Thursday, September 17, 2009

Help please!!!

It was out of the blue, out of nowhere. My phone just went off and a text message appeared, the message said "Hey". It was a number I didn't recognize, so naturally I replied "Who is this". The next message I received made my heart just drop, It was him. I had to hold back tears as I replied "oh um hey how are you?" in which he replied "not to well, how bout you?" I thought a minute and responded "not to well myself", then I asked him what was wrong. He told me he had no family left because finally told his mom to fuck off, in which knowing his mother he needed to, always putting him down, calling him stupid, saying he's trash. but anyway. I then asked "what about your girl?" I cringed as a wrote it. He told me he was getting sick of her. I told him, he had a good family here where I am and that everyone loved him, my mother treated him as if he was her own, the same with my father. and I, I gave him everything. He told me he wished he had never left, I didn't know what to say so I just said "you don't know the hell I went through when you left" He told me he was sorry and that he thought leaving was for the best but he's See's now that it wasn't and that he wants to come home. I told him I needed to think and talk it over with my family and most of all you guys, those who have read my posts and know what I've been through, Please I need your advice, My head is screaming "No do not let him, It'll happen again", but My heart is yelling "But you love him." What do I do?!?!

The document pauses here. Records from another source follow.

-- ==== Sys2Proof/Laws/Exec.lean ====
section
/-! SUPPORT. Every meaning is the run of its own microcode. -/

namespace Sys2Proof.Machine

/-- A meaning runs the reference ROM's entry of its opcode (R112, R116). -/
theorem exec_eq_execute (i : Instr) (s : State) : exec i s = execute i.microcode i.operand s := by
  cases i <;> rfl

/-- The reference ROM has an entry for the opcode of every instruction (R118). -/
theorem entry_microcode (i : Instr) : Ucode.entry i.opcode Ucode.reference = some i.microcode := by
  cases i <;> rfl

/-- No execute word decodes (R113 a). -/
theorem microcode_noDec (i : Instr) : Entry.noDec i.microcode = true := by cases i <;> rfl

end Sys2Proof.Machine
end

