/-! ## The step as the ticks up to the next boundary -/

/-- A tick that leaves the machine running with words queued is followed by the ticks up to the boundary (R116). -/
theorem runToBoundary_tick {rom : Ucode} {n : Nat} {s u : State} (h : tickWith rom s = .next u) (hu : u.Running)
    (hq : u.q.isEmpty = false) : runToBoundary rom (n + 1) s = runToBoundary rom n u := by
  simp [runToBoundary, h, State.stopped_eq_false.2 hu, hq]

/-- A tick that stops the machine ends the ticks up to the boundary (R116). -/
theorem runToBoundary_stops {rom : Ucode} {n : Nat} {s t : State} (h : tickWith rom s = .next t)
    (ht : t.stopped = true) : runToBoundary rom (n + 1) s = .next t := by
  simp [runToBoundary, h, ht]

/-- When no word queued behind the first tick decodes, the ticks up to the boundary are that tick and then one a word
(R105, R116). -/
theorem runToBoundary_drains {rom : Ucode} {n : Nat} {s u : State} (h : tickWith rom s = .next u)
    (hq : u.q.isEmpty = false)
    (hd : Entry.noDec u.q = true) (hn : u.q.length ≤ n) :
    runToBoundary rom (n + 1) s = runTicks rom (1 + u.q.length) s := by
  cases hst : u.stopped with
  | true => rw [runToBoundary_stops h hst, Nat.add_comm, runTicks, h]; simp [hst]
  | false =>
    have hu := State.stopped_eq_false.1 hst
    rw [runToBoundary_tick h hu hq, runToBoundary_noDec rfl (List.isEmpty_eq_false_iff.1 hq) hd hn hu,
      (Reaches.of_tickWith h hu).runTicks_add (tickWith_next h).1]

/-- An entry of the reference ROM has at most three words and none decodes (R112, R113 a, R118). -/
theorem reference_entry {op : Word} {ws : List ControlWord} (he : Ucode.entry op Ucode.reference = some ws) :
    ws.length ≤ 3 ∧ Entry.noDec ws = true := by
  obtain ⟨hlen, hdec, -⟩ := Entry.wf_parts (Ucode.wf_row referenceRomIsWellFormed.1 (Ucode.entry_mem he))
  exact ⟨hlen, hdec⟩

/-- A tick whose popped word is asserted without a raise answers the committed state (R94 to R96, R120). -/
theorem tickWith_of_popped {rom : Ucode} {w : ControlWord} {q : List ControlWord} {s t : State} (hs : s.Running)
    (hq : popped s.q = (w, q)) (hw : w.wf = true) (h : assertWord rom w q s = .ok t) : tickWith rom s = .next t := by
  rw [tickWith_running hs, hq, tickWord, if_pos hw, h]

/-- The state fetch ticks 1 and 2 leave (`fetch_reaches_opcodeRead`). -/
def atOpcodeRead (s : State) : State := { s with adb := s.adr, adr := s.pc, bus := 0, q := Fetch.sequence.drop 2 }

section
variable {s : State} (hs : s.Idle)
include hs

/-- Fetch ticks 1 and 2 do not reach a boundary (R109, R116). -/
theorem runToBoundary_from_opcodeRead (rom : Ucode) (n : Nat) :
    runToBoundary rom (n + 2) s = runToBoundary rom n (atOpcodeRead s) := by
  obtain ⟨hrun, hq⟩ := hs
  have h1 : tickWith rom s = .next { s with adb := s.adr, bus := 0, q := Fetch.sequence.drop 1 } :=
    tickWith_of_popped hrun (by rw [hq]; rfl) (ControlWord.wf_copy ..) (assertWord_copy ..)
  have h2 : tickWith rom { s with adb := s.adr, bus := 0, q := Fetch.sequence.drop 1 } = .next (atOpcodeRead s) :=
    tickWith_of_popped hrun rfl (ControlWord.wf_copy ..) (assertWord_copy ..)
  rw [runToBoundary_tick h1 hrun rfl, runToBoundary_tick h2 hrun rfl]

/-- A raise at fetch tick 3 ends the ticks up to the boundary (R201, R202). -/
theorem runToBoundary_raises_at_opcodeRead {rom : Ucode} {c : FatalCondition}
    (h : assertWord rom Fetch.word3 (Fetch.sequence.drop 3) (atOpcodeRead s) = .error c) :
    runToBoundary rom maxInstructionTicks s = .next ((atOpcodeRead s).takeFatal c (Fetch.sequence.drop 3)) :=
  (runToBoundary_from_opcodeRead hs rom 7).trans
    (runToBoundary_stops (tickWith_of_raise hs.1 rfl rfl h) (State.takeFatal_stopped ..))

/-- With an opcode at PC the ticks up to the boundary are the six fetch ticks and one a word of the entry (R114). -/
theorem runToBoundary_eq_runTicks {ws : List ControlWord} (hpc : s.pc.toNat < s.memCells)
    (he : Ucode.entry (opcodeCell s) Ucode.reference = some ws) :
    runToBoundary Ucode.reference maxInstructionTicks s =
      runTicks Ucode.reference (Config.fetchLen + ws.length) s := by
  obtain ⟨hlen, hdec⟩ := reference_entry he
  have h2 := fetch_reaches_opcodeRead (rom := Ucode.reference) hs
  have h3 := tickWith_of_commit h2.2 rfl (by rfl)
    (assertWord_fetch3 Ucode.reference (Fetch.sequence.drop 3) ws _ hpc he)
  have hq : (Fetch.sequence.drop 3 ++ ws).length = 3 + ws.length := List.length_append
  have hticks : 2 + (1 + (3 + ws.length)) = Config.fetchLen + ws.length := by
    simp only [Config.fetchLen]
    omega
  calc runToBoundary Ucode.reference maxInstructionTicks s
    _ = runToBoundary Ucode.reference (6 + 1) (atOpcodeRead s) := runToBoundary_from_opcodeRead hs _ (6 + 1)
    _ = runTicks Ucode.reference (1 + (Fetch.sequence.drop 3 ++ ws).length) _ :=
      runToBoundary_drains h3 rfl hdec (by simp only [hq]; omega)
    _ = runTicks Ucode.reference (2 + (1 + (Fetch.sequence.drop 3 ++ ws).length)) s := (h2.runTicks_add hs.1 _).symm
    _ = runTicks Ucode.reference (Config.fetchLen + ws.length) s := by rw [hq, hticks]

end

/-- A meaning from the state the fetch leaves is the ticks of what the fetch queued (R110, R116). -/
theorem exec_afterFetch {s : State} {i : Instr} (hs : s.Running)
    (hi : decodeCells (opcodeCell s) (operandCell s) = .ok i) :
    exec i (afterFetch s i.microcode) =
      runTicks Ucode.reference i.microcode.length (afterFetch s i.microcode) := by
  have hopd : i.operand = (afterFetch s i.microcode).ir := (decodeCells_ok.1 hi).2.symm
  rw [exec_eq_execute, execute_running (s := afterFetch s i.microcode) hs, hopd]
  rfl

/-- Settles O21: a raising fetch tick ends the step and the ticks alike; with an opcode at PC the ticks are the fetch's
and the entry's (`runToBoundary_eq_runTicks`), and the meaning is the entry's (`exec_afterFetch`). -/
theorem stepIsTheTicksOfOneInstruction : Obligations.StepIsTheTicksOfOneInstruction := by
  unfold Obligations.StepIsTheTicksOfOneInstruction
  intro s hs
  rcases fetch_cases s with hpc | ⟨hpc, he⟩ | ⟨hpc, hpc1, ws, he⟩ | ⟨hpc, hpc1, i, hi⟩
  · rw [step_raises_at_opcodeRead hs hpc,
      runToBoundary_raises_at_opcodeRead hs (assertWord_load_raises _ _ _ (atOpcodeRead s) rfl hpc)]
    rfl
  · rw [step_raises_invalidOpcode hs hpc he,
      runToBoundary_raises_at_opcodeRead hs (assertWord_fetch3_raises _ _ (atOpcodeRead s) hpc he)]
    rfl
  · rw [runToBoundary_eq_runTicks hs hpc he, runTicks_add hs.1, fetch_raises_at_operandRead hs hpc hpc1 he,
      step_raises_at_operandRead hs hpc hpc1 he, thenTicks, if_pos (State.takeFatal_stopped ..)]
  · have he : Ucode.entry (opcodeCell s) Ucode.reference = some i.microcode := by
      rw [(decodeCells_ok.1 hi).1, entry_microcode]
    rw [step_eq_exec hs hpc hpc1 hi, exec_afterFetch hs.1 hi, runToBoundary_eq_runTicks hs hpc he,
      (fetch_reaches_afterFetch hs hpc hpc1 he).runTicks_add hs.1]

end Sys2Proof.Machine
end

section
/-! PROOFS. The invariant (R29, R31, R32, R34, R211, R219). A tick of a legal queue pops a word of the ROM or of the
fetch sequence; what such a word can do keeps every clause. -/

namespace Sys2Proof.Machine

/-! ## The control queue -/

/-- The words a legal queue holds: those of the fetch sequence and of the reference ROM's entries (R109, R118). -/
def IsRomWord (w : ControlWord) : Prop := w ∈ Fetch.sequence ∨ ∃ row ∈ Ucode.reference, w ∈ row.2

/-- The words of the ROM are well-formed (R93). -/
theorem IsRomWord.wf {w : ControlWord} (h : IsRomWord w) : w.wf = true := by
  rcases h with h | ⟨row, hrow, hw⟩
  · exact List.all_eq_true.1 referenceRomIsWellFormed.2.1 w h
  · have hentry := Ucode.wf_row referenceRomIsWellFormed.1 hrow
    simp only [Entry.wf, Bool.and_eq_true] at hentry
    obtain ⟨⟨⟨⟨-, hall⟩, -⟩, -⟩, -⟩ := hentry
    exact List.all_eq_true.1 hall w hw

/-- No word of the ROM drives or latches FL (R29). -/
theorem IsRomWord.ignores_fl {w : ControlWord} (h : IsRomWord w) :
    w.has (.drv .fl) = false ∧ w.has (.lat .fl) = false := by
  have hfetch : ∀ w ∈ Fetch.sequence, w.has (.drv .fl) = false ∧ w.has (.lat .fl) = false := by decide
  have hrom : ∀ row ∈ Ucode.reference, ∀ w ∈ row.2, w.has (.drv .fl) = false ∧ w.has (.lat .fl) = false := by decide
  rcases h with h | ⟨row, hrow, hw⟩
  · exact hfetch w h
  · exact hrom row hrow w hw

/-- What is left of an entry is a legal queue (R32). -/
theorem queueLegal_entry {op : Word} {ws : List ControlWord} (he : Ucode.entry op Ucode.reference = some ws) (j : Nat) :
    QueueLegal (ws.drop j) :=
  .inr ⟨6, op, ws, j, by decide, by decide, he, fun h => absurd h (by decide), rfl⟩

/-- The last fetch words with an entry behind them are a legal queue (R32). -/
theorem queueLegal_afterDecode {op : Word} {ws : List ControlWord} (he : Ucode.entry op Ucode.reference = some ws)
    {n : Nat} (h3 : 3 ≤ n) (h6 : n ≤ 6) : QueueLegal (Fetch.sequence.drop n ++ ws) :=
  .inr ⟨n, op, ws, 0, h3, h6, he, fun _ => rfl, rfl⟩

/-- The fetch words behind the decode, one by one: none of them decodes (R109). -/
theorem fetch_drop_cons : ∀ n < 6, 3 ≤ n →
    ∃ w ∈ Fetch.sequence, w.has .dec = false ∧ Fetch.sequence.drop n = w :: Fetch.sequence.drop (n + 1) := by decide

/-- What a tick pops from a legal queue: fetch word 3, or a word that does not decode and leaves a legal queue (R95,
R96, R105). -/
theorem QueueLegal.pop {q : List ControlWord} (h : QueueLegal q) :
    q = Fetch.sequence.drop 2 ∨
      (IsRomWord (popped q).1 ∧ (popped q).1.has .dec = false ∧ QueueLegal (popped q).2) := by
  rcases h with ⟨n, h1, h2, rfl⟩ | ⟨n, op, ws, j, h3, h6, he, hj, rfl⟩
  · rcases (by omega : n = 1 ∨ n = 2) with rfl | rfl
    · exact .inr ⟨.inl (by decide), rfl, .inl ⟨2, by decide, by decide, rfl⟩⟩
    · exact .inl rfl
  · right
    rcases Nat.lt_or_eq_of_le h6 with hlt | rfl
    · obtain rfl := hj hlt
      obtain ⟨w, hw, hdec, hseq⟩ := fetch_drop_cons n hlt h3
      rw [hseq]
      exact ⟨.inl hw, hdec, queueLegal_afterDecode he (by omega) hlt⟩
    · have hrest : Fetch.sequence.drop Config.fetchLen ++ ws.drop j = ws.drop j := rfl
      rw [hrest]
      cases hq : ws.drop j with
      | nil => exact ⟨.inl (by decide), rfl, .inl ⟨1, by decide, by decide, rfl⟩⟩
      | cons w q =>
        have hw : w ∈ ws := List.mem_of_mem_drop (hq ▸ List.mem_cons_self)
        refine ⟨.inr ⟨_, Ucode.entry_mem he, hw⟩, ?_, ?_⟩
        · simpa using List.all_eq_true.1 (reference_entry he).2 w hw
        · have htail : ws.drop (j + 1) = q := by rw [← List.tail_drop, hq, List.tail_cons]
          exact htail ▸ queueLegal_entry he (j + 1)

/-- The word a tick pops from a legal queue is one of the ROM. -/
theorem QueueLegal.popped_isRomWord {q : List ControlWord} (h : QueueLegal q) : IsRomWord (popped q).1 := by
  rcases h.pop with rfl | ⟨hw, -, -⟩
  · exact .inl (by decide)
  · exact hw

/-- The queue a tick leaves behind its popped word is legal, when nothing is decoded. -/
theorem QueueLegal.popped_rest {q : List ControlWord} (h : QueueLegal q) : QueueLegal (popped q).2 := by
  rcases h.pop with rfl | ⟨-, -, hrest⟩
  · exact queueLegal_afterDecode (entry_microcode (.nop 0)) (n := 3) (by decide) (by decide)
  · exact hrest

/-- A committed tick leaves the rest of a legal queue, or has just decoded at fetch word 3 (R96, R105). -/
theorem QueueLegal.after_commit {s t : State} (h : QueueLegal s.q)
    (ht : assertWord Ucode.reference (popped s.q).1 (popped s.q).2 s = .ok t) :
    ((popped s.q).1.has .dec = false ∧ t.q = (popped s.q).2) ∨
      (s.q = Fetch.sequence.drop 2 ∧
        ∃ op ws, Ucode.entry op Ucode.reference = some ws ∧ t.q = Fetch.sequence.drop 3 ++ ws) := by
  rcases h.pop with hq | ⟨-, hdec, -⟩
  · right
    refine ⟨hq, ?_⟩
    rw [hq] at ht
    obtain ⟨bus, mem, ports, q', -, -, -, hdecode, rfl⟩ := assertWord_ok.1 ht
    cases he : Ucode.entry bus Ucode.reference with
    | none =>
      rw [decodePoint_no_entry (by rfl) (by rfl) he] at hdecode
      cases hdecode
    | some ws =>
      rw [decodePoint_entry (by rfl) (by rfl) he] at hdecode
      exact ⟨bus, ws, he, (Except.ok.inj hdecode).symm⟩
  · exact .inl ⟨hdec, assertWord_queue hdec ht⟩

/-- Every tick keeps the queue legal (R32). -/
theorem QueueLegal.after_tick {s t : State} (h : QueueLegal s.q) (ht : tick s = .next t) : QueueLegal t.q := by
  obtain ⟨-, -, ⟨c, -, rfl⟩ | hcommit⟩ := tickWith_next ht
  · exact h.popped_rest
  · rcases h.after_commit hcommit with ⟨-, hq⟩ | ⟨-, op, ws, he, hq⟩
    · exact hq ▸ h.popped_rest
    · exact hq ▸ queueLegal_afterDecode he (by decide) (by decide)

Thursday, September 10, 2009

The Worlds Game

The world is changing, Time growing older, and our days become nothing but over seen reruns. Life dragged on through black and then white has lost our innocents to play, in such childish ways. Man has shed oh so many tears, through broken hearts, through misplaced years. A loss of will, a fall from grace has left us all in a curl twisted fate. Try to hold back, try to hang on but the world keeps changing and time says to move on. No more fighting, no more names, just one last tear to end the game.

Thursday, July 30, 2009

Notebook

I read her notebook. A lot of the what I read
hit me at home. It sounded as though she felt the
way they way that I feel, and it scares me.
No one should feel like shit this much.
I read in her notebook that she feels safe
around me. How?!? I don't understand how or who could
find safety in me, when I'm not or ever have felt safe.
I cut myself, I have the scars, I'm not great,
I don't deserve to have to have such friends who find
so much in me when I find so little. I wish I could
help her, I wish I knew what to say, but how can I help
her take the pain away when mines so Strong?
What can I do? No one should suffer as I do,
I'm the only person who deserves nothing but pain
and hurt. And though I don't know why I deserve it,
I know I just do!

Wednesday, July 29, 2009

My Friend....My Sister

I miss you! You were my
best friend,pretty much
my sister.Tell me again
why we grew apart.
We've had so many
broken plans and tons
of unkept promises.
So many memories in
so many years. How
could we just throw it
away?!? Would you
still stand beside me the
day I get married as my
maid of Honor?!? Would
you cry at my funeral the
day that I'm gone, right
now those spots are empty
they were made for only you,
and if you don't stand there than
what am I to do. You were the
only friend Ihad who I know
would never leave but just
like everything else I'm wrong
about that too.

Thursday, July 23, 2009

Damn the night!


Days are hard, nights even harder. Sitting alone, listening to me in my head, it's the most harmful thing. That's when I hurt myself the most, I think that I'm okay, I don't miss him at all, in fact I even HATE him.... I hate him I hate him I......love him. Damn It! I hate that I do, and I know that I shouldn't. He messed me up so damn bad, he lied to me, he broke his promises and he left me for her, I gave him my best but his best he gave to her. I'm so tried of being alone, so sick of crying. I long for his touch, for him to just hold me like he used to. I've tried everything to forget I've been sober, I've been drunk but I still miss him after all I am scaring for him.... Every night I think about it I scar a little more.

Wednesday, July 15, 2009

Remember December

It's been six years
since you've departed from our lives,
And I fear I'm starting to forget your face.
I close my eyes tightly,
to try and remember,
but the picture it seems has faded,
like that cold, lonely December.

Your voice is distant,
your laugh so faint
and I seem to be filled
with guilt, anger, and hate.
I hate that I'm forgetting you,
so angry to let you escape,
guilty for not remembering
and letting it all grow out of date.

Every night I dream of you,
but the memories so unclear
and all I have are memories
which fade throughout the years.

One day soon
I hope I'm standing
right there where you are,
look into your smiling face
and know just who you are.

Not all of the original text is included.